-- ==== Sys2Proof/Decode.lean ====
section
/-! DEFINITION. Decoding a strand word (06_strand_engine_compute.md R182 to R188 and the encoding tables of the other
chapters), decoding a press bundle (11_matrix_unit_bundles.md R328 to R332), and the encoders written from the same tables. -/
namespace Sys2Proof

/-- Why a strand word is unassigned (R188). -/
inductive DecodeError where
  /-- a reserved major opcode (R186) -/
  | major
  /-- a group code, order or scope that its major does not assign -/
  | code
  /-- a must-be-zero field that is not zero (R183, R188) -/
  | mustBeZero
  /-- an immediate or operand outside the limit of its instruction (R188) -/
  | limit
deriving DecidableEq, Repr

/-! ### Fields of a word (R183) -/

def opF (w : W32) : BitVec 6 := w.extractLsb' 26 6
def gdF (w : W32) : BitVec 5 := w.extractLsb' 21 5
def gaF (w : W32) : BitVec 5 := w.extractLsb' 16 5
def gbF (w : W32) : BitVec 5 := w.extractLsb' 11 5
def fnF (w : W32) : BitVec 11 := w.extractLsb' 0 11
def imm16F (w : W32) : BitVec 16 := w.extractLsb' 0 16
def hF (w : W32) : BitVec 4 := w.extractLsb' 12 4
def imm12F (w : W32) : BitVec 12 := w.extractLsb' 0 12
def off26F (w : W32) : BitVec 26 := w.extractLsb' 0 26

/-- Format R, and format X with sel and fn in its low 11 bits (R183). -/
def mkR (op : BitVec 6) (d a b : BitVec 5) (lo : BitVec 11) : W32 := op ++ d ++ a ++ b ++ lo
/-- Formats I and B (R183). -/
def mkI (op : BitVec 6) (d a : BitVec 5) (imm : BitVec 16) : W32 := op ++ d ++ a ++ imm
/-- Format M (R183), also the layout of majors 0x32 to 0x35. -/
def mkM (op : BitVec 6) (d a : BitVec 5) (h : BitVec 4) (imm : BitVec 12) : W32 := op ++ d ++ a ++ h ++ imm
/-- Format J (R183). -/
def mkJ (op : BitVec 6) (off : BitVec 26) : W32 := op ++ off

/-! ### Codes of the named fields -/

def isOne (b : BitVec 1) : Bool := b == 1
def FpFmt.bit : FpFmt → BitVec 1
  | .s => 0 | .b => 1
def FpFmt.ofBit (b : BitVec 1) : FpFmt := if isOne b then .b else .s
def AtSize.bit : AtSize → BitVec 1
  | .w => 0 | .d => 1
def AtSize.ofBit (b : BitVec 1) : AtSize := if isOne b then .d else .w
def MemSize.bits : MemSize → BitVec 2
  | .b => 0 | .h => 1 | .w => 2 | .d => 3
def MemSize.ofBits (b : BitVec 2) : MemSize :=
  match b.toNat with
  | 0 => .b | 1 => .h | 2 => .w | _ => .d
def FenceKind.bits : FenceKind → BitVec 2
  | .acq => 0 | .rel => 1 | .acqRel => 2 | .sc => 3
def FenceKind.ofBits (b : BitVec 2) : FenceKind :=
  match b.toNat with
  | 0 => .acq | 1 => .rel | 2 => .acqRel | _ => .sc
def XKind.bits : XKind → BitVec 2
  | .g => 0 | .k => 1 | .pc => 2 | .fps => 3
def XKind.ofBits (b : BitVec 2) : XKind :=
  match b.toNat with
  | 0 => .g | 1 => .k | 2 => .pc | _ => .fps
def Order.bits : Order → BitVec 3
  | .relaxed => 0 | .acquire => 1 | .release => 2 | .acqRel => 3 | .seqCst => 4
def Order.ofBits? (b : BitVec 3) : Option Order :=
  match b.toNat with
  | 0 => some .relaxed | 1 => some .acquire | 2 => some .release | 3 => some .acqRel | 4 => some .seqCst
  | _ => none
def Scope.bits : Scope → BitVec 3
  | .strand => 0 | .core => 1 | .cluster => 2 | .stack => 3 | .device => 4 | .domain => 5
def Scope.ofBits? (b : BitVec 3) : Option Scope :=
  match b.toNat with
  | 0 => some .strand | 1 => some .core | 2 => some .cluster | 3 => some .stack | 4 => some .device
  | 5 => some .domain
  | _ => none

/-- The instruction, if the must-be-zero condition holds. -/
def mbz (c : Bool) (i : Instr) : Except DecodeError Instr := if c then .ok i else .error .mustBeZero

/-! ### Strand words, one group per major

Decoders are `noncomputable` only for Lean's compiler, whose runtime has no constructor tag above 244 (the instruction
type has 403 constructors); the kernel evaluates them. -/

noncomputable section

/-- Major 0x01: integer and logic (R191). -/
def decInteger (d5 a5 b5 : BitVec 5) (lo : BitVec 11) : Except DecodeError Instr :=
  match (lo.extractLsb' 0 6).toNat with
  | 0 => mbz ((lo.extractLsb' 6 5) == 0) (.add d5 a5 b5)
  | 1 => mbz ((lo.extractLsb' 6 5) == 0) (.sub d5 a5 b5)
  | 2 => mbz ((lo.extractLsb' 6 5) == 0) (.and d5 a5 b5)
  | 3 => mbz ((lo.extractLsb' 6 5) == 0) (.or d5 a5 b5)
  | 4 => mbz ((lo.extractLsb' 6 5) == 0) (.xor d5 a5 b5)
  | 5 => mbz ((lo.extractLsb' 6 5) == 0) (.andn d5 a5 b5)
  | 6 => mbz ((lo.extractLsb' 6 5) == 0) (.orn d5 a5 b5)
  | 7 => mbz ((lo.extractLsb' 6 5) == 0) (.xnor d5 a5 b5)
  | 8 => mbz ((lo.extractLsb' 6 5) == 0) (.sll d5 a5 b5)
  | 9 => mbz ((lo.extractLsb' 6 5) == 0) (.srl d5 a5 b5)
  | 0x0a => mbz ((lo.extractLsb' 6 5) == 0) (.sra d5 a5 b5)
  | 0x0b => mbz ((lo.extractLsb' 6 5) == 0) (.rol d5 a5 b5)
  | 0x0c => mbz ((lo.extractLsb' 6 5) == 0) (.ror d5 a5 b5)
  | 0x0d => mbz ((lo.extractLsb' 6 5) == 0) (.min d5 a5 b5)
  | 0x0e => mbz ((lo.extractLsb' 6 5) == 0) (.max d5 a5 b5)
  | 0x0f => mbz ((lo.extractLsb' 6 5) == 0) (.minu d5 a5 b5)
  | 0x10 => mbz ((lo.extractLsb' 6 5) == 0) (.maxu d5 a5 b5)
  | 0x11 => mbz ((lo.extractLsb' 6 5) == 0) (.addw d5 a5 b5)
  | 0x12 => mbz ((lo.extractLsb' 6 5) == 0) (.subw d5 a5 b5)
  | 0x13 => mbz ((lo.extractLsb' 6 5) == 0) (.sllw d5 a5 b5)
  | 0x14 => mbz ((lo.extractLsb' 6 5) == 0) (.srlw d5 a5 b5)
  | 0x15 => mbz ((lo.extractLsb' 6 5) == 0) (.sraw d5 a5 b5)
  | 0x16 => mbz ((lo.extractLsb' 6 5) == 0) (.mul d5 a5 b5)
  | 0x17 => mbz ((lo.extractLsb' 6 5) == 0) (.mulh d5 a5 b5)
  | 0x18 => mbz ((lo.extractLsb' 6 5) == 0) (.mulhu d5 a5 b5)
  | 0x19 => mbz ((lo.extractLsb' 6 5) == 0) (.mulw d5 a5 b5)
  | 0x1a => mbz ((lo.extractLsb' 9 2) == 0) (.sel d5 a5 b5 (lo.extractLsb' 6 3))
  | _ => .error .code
--
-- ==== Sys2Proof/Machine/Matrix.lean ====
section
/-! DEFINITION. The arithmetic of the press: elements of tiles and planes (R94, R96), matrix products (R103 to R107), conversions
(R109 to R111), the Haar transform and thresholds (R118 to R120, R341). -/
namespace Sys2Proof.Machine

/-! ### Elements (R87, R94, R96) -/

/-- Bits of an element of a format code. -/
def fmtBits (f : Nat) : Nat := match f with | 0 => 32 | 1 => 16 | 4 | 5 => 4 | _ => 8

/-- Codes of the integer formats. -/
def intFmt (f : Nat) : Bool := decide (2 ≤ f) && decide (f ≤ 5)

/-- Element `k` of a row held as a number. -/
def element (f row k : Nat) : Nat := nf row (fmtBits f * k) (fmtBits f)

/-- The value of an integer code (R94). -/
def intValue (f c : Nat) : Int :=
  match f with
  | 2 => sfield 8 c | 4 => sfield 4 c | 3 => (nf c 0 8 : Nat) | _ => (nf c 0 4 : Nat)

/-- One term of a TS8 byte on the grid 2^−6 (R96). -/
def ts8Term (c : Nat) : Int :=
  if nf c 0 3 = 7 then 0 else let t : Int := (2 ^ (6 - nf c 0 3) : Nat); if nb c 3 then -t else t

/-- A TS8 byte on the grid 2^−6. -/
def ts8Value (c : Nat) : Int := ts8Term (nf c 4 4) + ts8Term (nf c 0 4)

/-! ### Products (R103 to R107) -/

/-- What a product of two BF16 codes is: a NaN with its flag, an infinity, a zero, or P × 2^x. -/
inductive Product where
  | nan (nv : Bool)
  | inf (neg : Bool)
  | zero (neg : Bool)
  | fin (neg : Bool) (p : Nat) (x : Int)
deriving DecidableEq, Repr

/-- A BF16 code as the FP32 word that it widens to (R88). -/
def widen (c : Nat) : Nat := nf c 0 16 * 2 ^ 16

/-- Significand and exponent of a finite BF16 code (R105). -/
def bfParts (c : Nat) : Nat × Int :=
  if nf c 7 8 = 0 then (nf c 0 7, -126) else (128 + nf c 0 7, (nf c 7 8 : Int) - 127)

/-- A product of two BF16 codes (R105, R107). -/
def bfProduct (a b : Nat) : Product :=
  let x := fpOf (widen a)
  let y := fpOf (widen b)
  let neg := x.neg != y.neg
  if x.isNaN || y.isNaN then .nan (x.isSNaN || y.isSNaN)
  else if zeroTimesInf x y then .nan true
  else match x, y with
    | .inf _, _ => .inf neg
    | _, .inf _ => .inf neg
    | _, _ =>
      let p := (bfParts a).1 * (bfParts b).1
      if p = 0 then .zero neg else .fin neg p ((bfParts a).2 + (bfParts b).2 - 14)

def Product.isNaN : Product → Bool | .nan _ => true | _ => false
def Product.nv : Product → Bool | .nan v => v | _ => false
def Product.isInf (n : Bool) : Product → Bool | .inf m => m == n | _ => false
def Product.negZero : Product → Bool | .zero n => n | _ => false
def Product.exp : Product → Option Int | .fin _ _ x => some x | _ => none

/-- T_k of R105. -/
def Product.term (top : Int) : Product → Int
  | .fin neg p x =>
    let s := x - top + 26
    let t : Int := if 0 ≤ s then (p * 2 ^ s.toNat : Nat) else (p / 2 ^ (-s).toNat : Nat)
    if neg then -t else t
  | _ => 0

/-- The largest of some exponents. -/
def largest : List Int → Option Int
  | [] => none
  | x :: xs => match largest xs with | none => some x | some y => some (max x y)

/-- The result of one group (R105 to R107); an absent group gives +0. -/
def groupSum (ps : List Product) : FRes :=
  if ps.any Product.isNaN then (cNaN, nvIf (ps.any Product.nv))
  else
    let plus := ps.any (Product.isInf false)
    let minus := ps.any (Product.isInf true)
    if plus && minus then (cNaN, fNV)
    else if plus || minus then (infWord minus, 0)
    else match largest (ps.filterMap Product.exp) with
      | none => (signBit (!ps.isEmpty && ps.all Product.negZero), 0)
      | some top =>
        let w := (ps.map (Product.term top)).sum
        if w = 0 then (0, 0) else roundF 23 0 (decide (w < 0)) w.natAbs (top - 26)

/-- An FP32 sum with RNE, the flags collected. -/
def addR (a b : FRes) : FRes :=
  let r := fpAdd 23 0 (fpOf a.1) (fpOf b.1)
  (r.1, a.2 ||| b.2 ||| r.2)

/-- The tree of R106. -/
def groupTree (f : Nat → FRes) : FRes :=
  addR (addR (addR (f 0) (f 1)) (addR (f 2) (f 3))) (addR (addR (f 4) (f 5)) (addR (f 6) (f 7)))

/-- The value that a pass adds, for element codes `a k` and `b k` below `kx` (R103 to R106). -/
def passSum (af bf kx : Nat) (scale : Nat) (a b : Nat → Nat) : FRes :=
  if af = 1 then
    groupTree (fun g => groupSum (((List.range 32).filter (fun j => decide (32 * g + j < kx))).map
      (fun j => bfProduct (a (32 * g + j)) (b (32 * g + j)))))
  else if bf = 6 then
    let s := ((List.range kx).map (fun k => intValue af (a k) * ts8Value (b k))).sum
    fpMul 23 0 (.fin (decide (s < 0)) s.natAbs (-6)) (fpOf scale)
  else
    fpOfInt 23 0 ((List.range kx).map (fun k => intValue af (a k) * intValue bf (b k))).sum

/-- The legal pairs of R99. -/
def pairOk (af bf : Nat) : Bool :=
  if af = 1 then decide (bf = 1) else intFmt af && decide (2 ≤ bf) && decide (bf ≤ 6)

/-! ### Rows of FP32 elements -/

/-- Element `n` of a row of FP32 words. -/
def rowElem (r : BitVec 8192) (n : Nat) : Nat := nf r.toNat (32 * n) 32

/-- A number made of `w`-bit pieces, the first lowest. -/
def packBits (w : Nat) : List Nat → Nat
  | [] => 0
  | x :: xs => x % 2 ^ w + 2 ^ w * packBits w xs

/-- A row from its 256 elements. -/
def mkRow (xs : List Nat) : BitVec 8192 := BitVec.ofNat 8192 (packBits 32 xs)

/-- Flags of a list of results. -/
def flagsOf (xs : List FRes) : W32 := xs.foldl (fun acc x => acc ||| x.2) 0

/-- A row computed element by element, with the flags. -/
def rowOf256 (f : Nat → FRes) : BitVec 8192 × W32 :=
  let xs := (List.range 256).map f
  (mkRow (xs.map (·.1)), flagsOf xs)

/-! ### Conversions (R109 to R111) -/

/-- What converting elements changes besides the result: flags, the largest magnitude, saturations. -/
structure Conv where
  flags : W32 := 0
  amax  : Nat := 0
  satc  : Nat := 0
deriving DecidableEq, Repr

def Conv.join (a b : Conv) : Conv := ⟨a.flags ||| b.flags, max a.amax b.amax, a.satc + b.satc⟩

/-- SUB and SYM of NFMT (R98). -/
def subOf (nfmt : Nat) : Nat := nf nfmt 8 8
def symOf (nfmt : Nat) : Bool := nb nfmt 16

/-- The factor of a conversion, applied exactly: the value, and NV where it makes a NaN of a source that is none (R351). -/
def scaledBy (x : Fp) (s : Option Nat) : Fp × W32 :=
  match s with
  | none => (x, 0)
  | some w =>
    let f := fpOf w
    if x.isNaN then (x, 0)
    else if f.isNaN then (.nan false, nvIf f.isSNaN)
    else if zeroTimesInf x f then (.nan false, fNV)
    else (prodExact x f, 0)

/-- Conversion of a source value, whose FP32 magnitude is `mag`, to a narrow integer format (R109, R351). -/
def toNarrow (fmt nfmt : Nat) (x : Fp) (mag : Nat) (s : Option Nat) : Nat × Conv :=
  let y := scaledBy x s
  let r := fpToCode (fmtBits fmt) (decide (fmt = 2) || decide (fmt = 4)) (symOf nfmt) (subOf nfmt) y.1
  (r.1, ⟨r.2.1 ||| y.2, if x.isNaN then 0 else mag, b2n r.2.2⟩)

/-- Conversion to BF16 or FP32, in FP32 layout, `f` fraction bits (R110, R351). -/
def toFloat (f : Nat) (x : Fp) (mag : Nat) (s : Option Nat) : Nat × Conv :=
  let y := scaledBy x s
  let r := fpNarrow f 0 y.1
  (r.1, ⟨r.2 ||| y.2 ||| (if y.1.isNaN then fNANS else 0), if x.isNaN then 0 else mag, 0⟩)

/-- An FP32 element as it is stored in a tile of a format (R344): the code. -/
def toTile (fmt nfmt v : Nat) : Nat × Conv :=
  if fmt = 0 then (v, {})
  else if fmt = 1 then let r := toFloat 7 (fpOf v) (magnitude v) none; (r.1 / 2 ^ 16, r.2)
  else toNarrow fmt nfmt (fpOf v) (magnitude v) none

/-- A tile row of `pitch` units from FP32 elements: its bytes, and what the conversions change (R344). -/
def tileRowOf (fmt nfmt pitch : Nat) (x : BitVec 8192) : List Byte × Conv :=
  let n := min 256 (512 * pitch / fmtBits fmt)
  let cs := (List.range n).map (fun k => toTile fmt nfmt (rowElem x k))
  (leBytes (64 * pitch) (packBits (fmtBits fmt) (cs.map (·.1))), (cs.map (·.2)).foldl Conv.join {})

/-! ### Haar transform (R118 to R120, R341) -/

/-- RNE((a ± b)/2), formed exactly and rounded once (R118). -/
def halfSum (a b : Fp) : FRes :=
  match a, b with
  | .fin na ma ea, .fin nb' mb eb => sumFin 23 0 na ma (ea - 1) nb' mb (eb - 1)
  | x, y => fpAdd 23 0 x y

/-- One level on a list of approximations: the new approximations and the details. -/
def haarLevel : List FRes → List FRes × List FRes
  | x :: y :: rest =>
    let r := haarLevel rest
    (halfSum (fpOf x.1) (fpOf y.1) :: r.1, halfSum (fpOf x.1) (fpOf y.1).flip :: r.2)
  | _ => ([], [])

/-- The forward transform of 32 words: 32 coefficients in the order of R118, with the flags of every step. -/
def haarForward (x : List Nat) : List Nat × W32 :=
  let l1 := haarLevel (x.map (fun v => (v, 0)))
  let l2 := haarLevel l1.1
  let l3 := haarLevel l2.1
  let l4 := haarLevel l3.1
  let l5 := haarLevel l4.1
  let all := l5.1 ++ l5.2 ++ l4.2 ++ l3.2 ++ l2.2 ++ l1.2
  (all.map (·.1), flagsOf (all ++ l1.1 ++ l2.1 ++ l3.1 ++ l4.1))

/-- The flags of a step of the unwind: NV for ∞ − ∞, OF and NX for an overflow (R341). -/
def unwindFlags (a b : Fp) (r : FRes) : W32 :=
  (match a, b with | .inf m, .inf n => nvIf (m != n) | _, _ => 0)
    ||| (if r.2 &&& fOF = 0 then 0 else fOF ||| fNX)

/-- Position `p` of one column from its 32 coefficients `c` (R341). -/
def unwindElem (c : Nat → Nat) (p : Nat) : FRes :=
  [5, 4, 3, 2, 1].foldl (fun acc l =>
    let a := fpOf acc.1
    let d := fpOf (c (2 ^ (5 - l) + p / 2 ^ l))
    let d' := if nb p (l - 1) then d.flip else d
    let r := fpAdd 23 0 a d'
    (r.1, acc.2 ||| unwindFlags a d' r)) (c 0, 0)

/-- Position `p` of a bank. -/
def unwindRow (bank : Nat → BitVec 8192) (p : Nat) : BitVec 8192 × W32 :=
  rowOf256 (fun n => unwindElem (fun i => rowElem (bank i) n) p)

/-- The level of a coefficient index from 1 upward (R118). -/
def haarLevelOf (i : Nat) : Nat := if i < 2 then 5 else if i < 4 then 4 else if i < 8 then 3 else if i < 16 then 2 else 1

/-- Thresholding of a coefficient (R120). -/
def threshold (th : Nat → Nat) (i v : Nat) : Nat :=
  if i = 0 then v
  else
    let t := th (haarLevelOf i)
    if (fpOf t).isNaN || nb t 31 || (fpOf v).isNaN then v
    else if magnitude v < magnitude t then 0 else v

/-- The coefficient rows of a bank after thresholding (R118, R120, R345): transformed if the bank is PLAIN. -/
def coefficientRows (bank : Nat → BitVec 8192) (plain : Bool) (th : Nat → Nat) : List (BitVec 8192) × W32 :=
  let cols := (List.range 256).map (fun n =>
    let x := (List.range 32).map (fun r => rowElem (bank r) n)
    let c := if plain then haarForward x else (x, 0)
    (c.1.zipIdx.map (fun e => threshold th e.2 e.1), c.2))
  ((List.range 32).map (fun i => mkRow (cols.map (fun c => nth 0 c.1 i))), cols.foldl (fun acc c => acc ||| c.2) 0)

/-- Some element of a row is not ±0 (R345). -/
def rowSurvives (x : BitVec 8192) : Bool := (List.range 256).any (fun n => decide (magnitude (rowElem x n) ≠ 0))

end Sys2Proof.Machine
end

How to complete this task: Beginning with the line holding "logic (R191). -/" and ending with the line holding "(.maxu d5 a5 b5)", write out the stretch of material above exactly; add no further lines.

Response area:
/-- Major 0x01: integer and logic (R191). -/
def decInteger (d5 a5 b5 : BitVec 5) (lo : BitVec 11) : Except DecodeError Instr :=
  match (lo.extractLsb' 0 6).toNat with
  | 0 => mbz ((lo.extractLsb' 6 5) == 0) (.add d5 a5 b5)
  | 1 => mbz ((lo.extractLsb' 6 5) == 0) (.sub d5 a5 b5)
  | 2 => mbz ((lo.extractLsb' 6 5) == 0) (.and d5 a5 b5)
  | 3 => mbz ((lo.extractLsb' 6 5) == 0) (.or d5 a5 b5)
  | 4 => mbz ((lo.extractLsb' 6 5) == 0) (.xor d5 a5 b5)
  | 5 => mbz ((lo.extractLsb' 6 5) == 0) (.andn d5 a5 b5)
  | 6 => mbz ((lo.extractLsb' 6 5) == 0) (.orn d5 a5 b5)
  | 7 => mbz ((lo.extractLsb' 6 5) == 0) (.xnor d5 a5 b5)
  | 8 => mbz ((lo.extractLsb' 6 5) == 0) (.sll d5 a5 b5)
  | 9 => mbz ((lo.extractLsb' 6 5) == 0) (.srl d5 a5 b5)
  | 0x0a => mbz ((lo.extractLsb' 6 5) == 0) (.sra d5 a5 b5)
  | 0x0b => mbz ((lo.extractLsb' 6 5) == 0) (.rol d5 a5 b5)
  | 0x0c => mbz ((lo.extractLsb' 6 5) == 0) (.ror d5 a5 b5)
  | 0x0d => mbz ((lo.extractLsb' 6 5) == 0) (.min d5 a5 b5)
  | 0x0e => mbz ((lo.extractLsb' 6 5) == 0) (.max d5 a5 b5)
  | 0x0f => mbz ((lo.extractLsb' 6 5) == 0) (.minu d5 a5 b5)
  | 0x10 => mbz ((lo.extractLsb' 6 5) == 0) (.maxu d5 a5 b5)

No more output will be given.